**REQUIREMENT**:
For this exercise, write out exactly the lines from the line containing "(some f, updRange" through the last line of the records, and no other lines.

Dataset items:
_ _ _ _ _ _ _

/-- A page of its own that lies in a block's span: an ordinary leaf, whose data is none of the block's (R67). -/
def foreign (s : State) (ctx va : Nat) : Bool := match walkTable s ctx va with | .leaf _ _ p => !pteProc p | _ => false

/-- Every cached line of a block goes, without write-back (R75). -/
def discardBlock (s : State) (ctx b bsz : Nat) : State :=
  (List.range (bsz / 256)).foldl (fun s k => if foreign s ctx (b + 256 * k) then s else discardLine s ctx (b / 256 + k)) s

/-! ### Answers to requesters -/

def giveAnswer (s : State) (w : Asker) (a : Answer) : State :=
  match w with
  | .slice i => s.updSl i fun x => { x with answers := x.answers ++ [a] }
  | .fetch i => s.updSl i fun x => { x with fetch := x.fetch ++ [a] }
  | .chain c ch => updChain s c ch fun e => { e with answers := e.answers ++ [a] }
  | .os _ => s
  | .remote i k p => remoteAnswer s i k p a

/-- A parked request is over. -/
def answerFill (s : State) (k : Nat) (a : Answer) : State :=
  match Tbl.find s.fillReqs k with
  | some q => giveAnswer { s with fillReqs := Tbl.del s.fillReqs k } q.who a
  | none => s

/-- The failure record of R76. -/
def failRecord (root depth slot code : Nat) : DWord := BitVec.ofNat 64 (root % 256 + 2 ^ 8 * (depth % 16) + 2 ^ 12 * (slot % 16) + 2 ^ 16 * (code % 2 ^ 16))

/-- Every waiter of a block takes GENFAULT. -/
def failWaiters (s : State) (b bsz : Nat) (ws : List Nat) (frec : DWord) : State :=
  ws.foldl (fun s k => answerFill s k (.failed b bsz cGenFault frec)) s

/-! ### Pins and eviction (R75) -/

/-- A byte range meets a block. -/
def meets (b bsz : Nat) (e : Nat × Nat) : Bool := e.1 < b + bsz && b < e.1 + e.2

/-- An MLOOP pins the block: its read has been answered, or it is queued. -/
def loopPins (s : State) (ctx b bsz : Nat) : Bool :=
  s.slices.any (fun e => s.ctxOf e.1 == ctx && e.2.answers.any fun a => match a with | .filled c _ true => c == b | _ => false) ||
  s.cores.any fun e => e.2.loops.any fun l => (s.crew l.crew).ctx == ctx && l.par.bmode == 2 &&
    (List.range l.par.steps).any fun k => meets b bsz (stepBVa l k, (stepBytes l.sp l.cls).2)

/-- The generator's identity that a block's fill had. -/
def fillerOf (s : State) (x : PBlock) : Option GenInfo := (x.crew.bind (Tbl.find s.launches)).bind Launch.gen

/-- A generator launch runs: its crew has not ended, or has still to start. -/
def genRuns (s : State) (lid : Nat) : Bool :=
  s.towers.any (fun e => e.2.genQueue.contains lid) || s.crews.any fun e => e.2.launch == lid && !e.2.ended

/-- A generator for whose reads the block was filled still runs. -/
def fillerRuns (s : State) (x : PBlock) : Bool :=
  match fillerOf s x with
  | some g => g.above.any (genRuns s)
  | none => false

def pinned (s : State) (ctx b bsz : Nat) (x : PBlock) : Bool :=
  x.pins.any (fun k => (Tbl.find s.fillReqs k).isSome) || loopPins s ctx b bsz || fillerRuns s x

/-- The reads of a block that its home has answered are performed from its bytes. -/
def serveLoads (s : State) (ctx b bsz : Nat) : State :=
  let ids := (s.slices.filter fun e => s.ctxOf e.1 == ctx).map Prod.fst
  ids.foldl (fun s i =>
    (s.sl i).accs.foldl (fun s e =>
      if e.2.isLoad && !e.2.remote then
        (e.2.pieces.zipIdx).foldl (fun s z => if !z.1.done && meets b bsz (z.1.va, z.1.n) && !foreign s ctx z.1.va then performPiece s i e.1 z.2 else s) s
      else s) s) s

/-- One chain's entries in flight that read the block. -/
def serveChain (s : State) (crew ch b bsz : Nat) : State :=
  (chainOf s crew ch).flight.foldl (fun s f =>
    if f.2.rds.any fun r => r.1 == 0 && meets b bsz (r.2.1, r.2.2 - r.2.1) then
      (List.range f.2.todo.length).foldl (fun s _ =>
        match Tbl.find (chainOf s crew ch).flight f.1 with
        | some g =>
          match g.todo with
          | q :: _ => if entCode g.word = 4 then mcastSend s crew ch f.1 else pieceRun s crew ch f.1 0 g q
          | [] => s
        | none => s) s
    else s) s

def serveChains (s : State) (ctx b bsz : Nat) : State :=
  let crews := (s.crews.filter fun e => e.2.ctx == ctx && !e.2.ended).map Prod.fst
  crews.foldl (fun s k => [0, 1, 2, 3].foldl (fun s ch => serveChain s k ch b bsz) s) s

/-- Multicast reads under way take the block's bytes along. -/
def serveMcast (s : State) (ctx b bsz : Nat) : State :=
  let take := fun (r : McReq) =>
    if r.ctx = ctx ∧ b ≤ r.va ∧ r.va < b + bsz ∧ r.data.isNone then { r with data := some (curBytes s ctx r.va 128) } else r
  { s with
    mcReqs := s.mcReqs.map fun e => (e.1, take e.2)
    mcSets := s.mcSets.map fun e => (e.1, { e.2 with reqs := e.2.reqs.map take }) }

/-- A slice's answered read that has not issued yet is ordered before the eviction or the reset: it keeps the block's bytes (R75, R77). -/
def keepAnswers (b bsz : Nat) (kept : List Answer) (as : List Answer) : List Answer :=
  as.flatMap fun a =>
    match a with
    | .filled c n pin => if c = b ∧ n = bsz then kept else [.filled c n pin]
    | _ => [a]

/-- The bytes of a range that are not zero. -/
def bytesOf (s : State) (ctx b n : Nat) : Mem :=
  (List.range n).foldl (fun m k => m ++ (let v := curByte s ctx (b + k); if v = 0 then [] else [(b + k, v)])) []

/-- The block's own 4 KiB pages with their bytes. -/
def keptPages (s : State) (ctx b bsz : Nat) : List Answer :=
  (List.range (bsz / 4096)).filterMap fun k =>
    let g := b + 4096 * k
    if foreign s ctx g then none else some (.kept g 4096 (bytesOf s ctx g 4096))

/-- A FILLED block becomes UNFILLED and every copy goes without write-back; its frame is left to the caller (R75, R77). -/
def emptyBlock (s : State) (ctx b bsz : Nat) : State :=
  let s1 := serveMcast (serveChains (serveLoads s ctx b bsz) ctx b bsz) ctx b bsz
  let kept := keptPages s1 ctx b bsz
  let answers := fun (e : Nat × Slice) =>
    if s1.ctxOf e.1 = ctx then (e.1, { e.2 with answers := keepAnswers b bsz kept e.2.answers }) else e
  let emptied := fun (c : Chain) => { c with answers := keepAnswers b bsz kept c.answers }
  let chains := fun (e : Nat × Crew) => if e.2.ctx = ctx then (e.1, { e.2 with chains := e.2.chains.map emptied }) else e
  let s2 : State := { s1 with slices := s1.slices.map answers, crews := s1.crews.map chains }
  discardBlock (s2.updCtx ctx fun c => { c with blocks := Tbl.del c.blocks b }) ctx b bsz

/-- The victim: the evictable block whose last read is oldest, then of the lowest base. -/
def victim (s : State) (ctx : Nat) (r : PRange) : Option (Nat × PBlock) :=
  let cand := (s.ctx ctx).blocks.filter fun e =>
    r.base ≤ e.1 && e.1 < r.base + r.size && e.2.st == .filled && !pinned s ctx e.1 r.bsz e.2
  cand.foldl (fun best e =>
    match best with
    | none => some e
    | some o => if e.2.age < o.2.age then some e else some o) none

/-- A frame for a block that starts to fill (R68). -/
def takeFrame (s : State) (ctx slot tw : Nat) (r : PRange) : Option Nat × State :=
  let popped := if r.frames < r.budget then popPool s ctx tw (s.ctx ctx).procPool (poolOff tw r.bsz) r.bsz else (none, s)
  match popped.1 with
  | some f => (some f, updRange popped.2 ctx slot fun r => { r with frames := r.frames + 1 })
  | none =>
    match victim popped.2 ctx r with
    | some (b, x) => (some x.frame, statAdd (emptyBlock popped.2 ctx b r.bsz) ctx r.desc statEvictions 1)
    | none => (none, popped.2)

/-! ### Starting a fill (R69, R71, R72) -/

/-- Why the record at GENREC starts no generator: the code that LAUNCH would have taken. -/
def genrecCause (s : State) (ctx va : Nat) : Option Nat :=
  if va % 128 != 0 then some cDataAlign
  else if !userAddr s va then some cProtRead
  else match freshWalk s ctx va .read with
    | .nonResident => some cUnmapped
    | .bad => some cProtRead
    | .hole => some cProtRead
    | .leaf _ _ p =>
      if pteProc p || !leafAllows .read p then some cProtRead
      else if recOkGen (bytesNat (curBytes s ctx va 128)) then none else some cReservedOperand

_ _ _ _ _ _ _

**ANSWER**:
  | some f => (some f, updRange popped.2 ctx slot fun r => { r with frames := r.frames + 1 })
  | none =>
    match victim popped.2 ctx r with
    | some (b, x) => (some x.frame, statAdd (emptyBlock popped.2 ctx b r.bsz) ctx r.desc statEvictions 1)
    | none => (none, popped.2)

/-! ### Starting a fill (R69, R71, R72) -/

/-- Why the record at GENREC starts no generator: the code that LAUNCH would have taken. -/
def genrecCause (s : State) (ctx va : Nat) : Option Nat :=
  if va % 128 != 0 then some cDataAlign
  else if !userAddr s va then some cProtRead
  else match freshWalk s ctx va .read with
    | .nonResident => some cUnmapped
    | .bad => some cProtRead
    | .hole => some cProtRead
    | .leaf _ _ p =>
      if pteProc p || !leafAllows .read p then some cProtRead
      else if recOkGen (bytesNat (curBytes s ctx va 128)) then none else some cReservedOperand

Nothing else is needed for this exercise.